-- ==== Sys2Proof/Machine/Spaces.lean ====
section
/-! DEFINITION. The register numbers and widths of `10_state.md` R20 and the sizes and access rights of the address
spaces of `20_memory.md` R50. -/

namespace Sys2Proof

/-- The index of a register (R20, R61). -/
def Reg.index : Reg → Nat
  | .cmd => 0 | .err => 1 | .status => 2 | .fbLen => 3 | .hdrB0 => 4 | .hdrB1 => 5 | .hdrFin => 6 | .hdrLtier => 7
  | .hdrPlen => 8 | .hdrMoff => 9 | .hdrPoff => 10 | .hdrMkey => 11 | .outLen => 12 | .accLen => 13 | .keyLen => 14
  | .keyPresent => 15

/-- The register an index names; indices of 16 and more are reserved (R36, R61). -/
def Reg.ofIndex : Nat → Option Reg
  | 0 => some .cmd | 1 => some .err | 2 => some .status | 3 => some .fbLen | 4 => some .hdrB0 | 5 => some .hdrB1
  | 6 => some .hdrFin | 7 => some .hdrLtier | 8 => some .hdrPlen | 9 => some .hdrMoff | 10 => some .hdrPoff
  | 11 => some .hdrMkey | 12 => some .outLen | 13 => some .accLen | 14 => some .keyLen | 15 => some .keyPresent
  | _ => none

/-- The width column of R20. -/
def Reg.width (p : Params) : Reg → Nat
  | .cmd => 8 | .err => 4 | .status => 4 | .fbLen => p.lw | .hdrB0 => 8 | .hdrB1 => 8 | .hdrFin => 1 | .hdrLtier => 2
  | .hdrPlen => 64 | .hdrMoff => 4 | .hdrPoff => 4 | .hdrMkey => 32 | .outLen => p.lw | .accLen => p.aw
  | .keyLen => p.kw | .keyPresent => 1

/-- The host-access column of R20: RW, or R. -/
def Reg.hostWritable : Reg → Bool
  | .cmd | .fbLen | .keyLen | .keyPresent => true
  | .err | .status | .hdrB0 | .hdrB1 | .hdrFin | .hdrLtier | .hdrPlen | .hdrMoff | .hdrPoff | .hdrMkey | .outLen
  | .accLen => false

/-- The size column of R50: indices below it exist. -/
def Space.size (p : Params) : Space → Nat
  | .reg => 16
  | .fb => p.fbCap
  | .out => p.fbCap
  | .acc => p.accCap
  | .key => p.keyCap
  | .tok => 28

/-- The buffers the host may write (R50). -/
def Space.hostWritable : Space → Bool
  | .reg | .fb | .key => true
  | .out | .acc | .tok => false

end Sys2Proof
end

• _Problem statement_: Search the material for the word "accLen". Each line where it is found must be copied.

• _Completed exercise_:
  | .hdrPlen => 8 | .hdrMoff => 9 | .hdrPoff => 10 | .hdrMkey => 11 | .outLen => 12 | .accLen => 13 | .keyLen => 14
  | 11 => some .hdrMkey | 12 => some .outLen | 13 => some .accLen | 14 => some .keyLen | 15 => some .keyPresent
  | .hdrPlen => 64 | .hdrMoff => 4 | .hdrPoff => 4 | .hdrMkey => 32 | .outLen => p.lw | .accLen => p.aw
  | .accLen => false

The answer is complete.